/-- The shared entries of a cluster in use: fills and prefetches that left the L2, writebacks on their way, and uncached and remote
accesses. -/
def sharedUse (s : State) (cl : Nat) : Nat :=
  let k := getCluster s cl
  k.missShared + (k.wb.filter fun e => !e.answered).length +
    (s.unc.filter fun r => r.who.shares == some cl).length + (s.remotes.filter fun r => r.shares == some cl).length

/-- Whether a shared entry is free; a requester that finds none waits. -/
def sharedFree (s : State) (cl : Nat) : Bool := decide (sharedUse s cl < 1024)

/-! ## Causes (R278) and FINFO layouts (R139, R255, R277) -/

def cSTART : Nat := 0x01
def cINTERRUPT : Nat := 0x02
def cGATE_CALL : Nat := 0x03
def cFETCH_TAG : Nat := 0x10
def cILLEGAL_PACKET : Nat := 0x11
def cILLEGAL_MOVE : Nat := 0x12
def cDOUBLE_TRIGGER : Nat := 0x13
def cILLEGAL_REPEAT : Nat := 0x14
def cDISTANCE : Nat := 0x15
def cRESERVED_PORT : Nat := 0x16
def cPRIVILEGED : Nat := 0x17
def cABSENT_UNIT : Nat := 0x18
def cBAD_CR : Nat := 0x19
def cPOISON_USE : Nat := 0x20
def cTAG_PROTECT : Nat := 0x21
def cBAD_TAG : Nat := 0x22
def cUNBOUND_USE : Nat := 0x23
def cBAD_IMMEDIATE : Nat := 0x24
def cOPERAND_TAG : Nat := 0x25
def cOPERAND_RANGE : Nat := 0x26
def cARITH_TYPE : Nat := 0x27
def cARITH_RANGE : Nat := 0x28
def cDIV_ZERO : Nat := 0x29
def cBAD_POINTER : Nat := 0x30
def cBAD_HEADER : Nat := 0x31
def cBOUNDS : Nat := 0x32
def cNURSERY_FULL : Nat := 0x33
def cSTALE_POINTER : Nat := 0x34
def cBARRIER_SOFT : Nat := 0x35
def cATOMIC_TYPE : Nat := 0x36
def cBAD_ADDRESS : Nat := 0x40
def cSTACK_LIMIT : Nat := 0x41
def cBAD_RETURN : Nat := 0x42
def cBAD_DISPATCH : Nat := 0x43
def cRSTACK_WRITE : Nat := 0x44
def cGATE_ARG : Nat := 0x45
def cBAD_GATE : Nat := 0x46
def cERET_MISMATCH : Nat := 0x47
def cERET_CORRUPT : Nat := 0x48
def cNOT_MAPPED : Nat := 0x50
def cWALK_TAG : Nat := 0x51
def cWALK_BUS : Nat := 0x52
def cWALK_DEVICE : Nat := 0x53
def cBAD_PTE : Nat := 0x54
def cPERMISSION : Nat := 0x55
def cMEM_TYPE : Nat := 0x56
def cBAD_PHYSICAL : Nat := 0x57
def cNO_PATH : Nat := 0x60

/-- The Port layout of FINFO [31:0] (R139). -/
def portInfo (gaop operand slot dir port : Nat) : W64 :=
  field gaop 24 ||| field operand 20 ||| field slot 18 ||| field dir 16 ||| field port 0

/-- The Transl layout of FINFO [31:0] (R255). -/
def translInfo (level access reason tag : Nat) : W64 :=
  field level 26 ||| field access 20 ||| field reason 16 ||| field tag 8

/-- FINFO as an entry writes it (R277): DEFERRED, the privilege, REPEAT, EXT, HIGH and the low half. -/
def finfoOf (f : FaultRec) (priv rep : Bool) : W64 :=
  flagBit f.deferred 63 ||| flagBit priv 62 ||| flagBit rep 61 ||| field (min f.ext 15) 44 |||
    field (f.high % 4096) 32 ||| (f.info &&& 0xFFFFFFFF)

/-- A POISON_USE fault: FINFO carries the POISON payload's low 44 bits (R58, R277). -/
def poisonFault (faddr : W64) (w : Word) : FaultRec :=
  { cause := cPOISON_USE, faddr, info := w.pay &&& 0xFFFFFFFF, high := bits w.pay 43 32 }

/-- A POISON word with its origin (R58). -/
def poisonWord (source pa : Nat) : Word := ⟨tagPOISON, field source 40 ||| field (pa % 2 ^ 40) 0⟩

/-! ## The local address map (R34) -/

/-- What a local word address names. -/
inductive LocalKind where
  | dram
  | scratch (cluster offset : Nat)
  | device
  | absent
deriving DecidableEq, Repr

/-- The kind of a local address (R34, R227). A scratchpad offset exists below SPWAYS × 0x1_0000, but not in a retired
way. -/
def localKind (s : State) (a : Nat) : LocalKind :=
  if a < s.part.dramTop then .dram
  else if 0x800000000 ≤ a ∧ a < 0x800800000 then
    let c := (a - 0x800000000) / 0x40000
    let o := (a - 0x800000000) % 0x40000
    let k := getCluster s c
    if c < s.part.clusters ∧ o < k.spWays * 0x10000 ∧ (k.disWays / 2 ^ (15 - o / 0x10000)) % 2 = 0
    then .scratch c o else .absent
  else if 0xC00000000 ≤ a ∧ a < 0xC01000000 then .device
  else .absent

/-- Whether a partition's device page reaches a word of device control space (R347, R397, R448, R467, R474): the port, Reflection and
Afterglow registers, its own Sealing and timer blocks, and the windows of the recorder. -/
def dcsForPart (p a : Nat) : Bool :=
  let within (lo hi : Nat) : Bool := decide (0xC00000000 + lo ≤ a) && decide (a ≤ 0xC00000000 + hi)
  within 0x20000 0x20100 || within 0x20200 0x20202 || within (0x30000 + 16 * p) (0x3000F + 16 * p) || within 0x40000 0x4FFFF ||
    within (0x60000 + 16 * p) (0x6000F + 16 * p) || within 0x100000 0x17FFFF || within 0x180000 0x1807FF ||
    within 0x182000 0x182FFF || within 0x183000 0x183202

/-- A local address as a partition finds it (R353): what no grant covers, and device control space without DEVACC, is
absent. -/
def physFor (s : State) (p a : Nat) : LocalKind :=
  let q := getPart s p
  match localKind s a with
  | .dram => if q.grants.any fun g => decide (g.1 ≤ a) && decide (a < g.1 + g.2) then .dram else .absent
  | .scratch c o => if q.grants.any fun g => decide (g.1 ≤ a) && decide (a < g.1 + g.2) then .scratch c o else .absent
  | .device => if q.devacc && dcsForPart p a then .device else .absent
  | .absent => .absent

/-- The sealed partition, another than p, whose memory holds a local address (R353, R394). -/
def sealedOwner (s : State) (p a : Nat) : Option Nat :=
  (s.parts.find? fun e => e.1 != p && e.2.sealed && e.2.grants.any fun g => decide (g.1 ≤ a) && decide (a < g.1 + g.2)).map Prod.fst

> Task instructions: In your reply, restate exactly the lines from the start of the records above through the line holding "k.missShared + (k.wb.filter", including both, and nothing else.

> Completed task:
/-- The shared entries of a cluster in use: fills and prefetches that left the L2, writebacks on their way, and uncached and remote
accesses. -/
def sharedUse (s : State) (cl : Nat) : Nat :=
  let k := getCluster s cl
  k.missShared + (k.wb.filter fun e => !e.answered).length +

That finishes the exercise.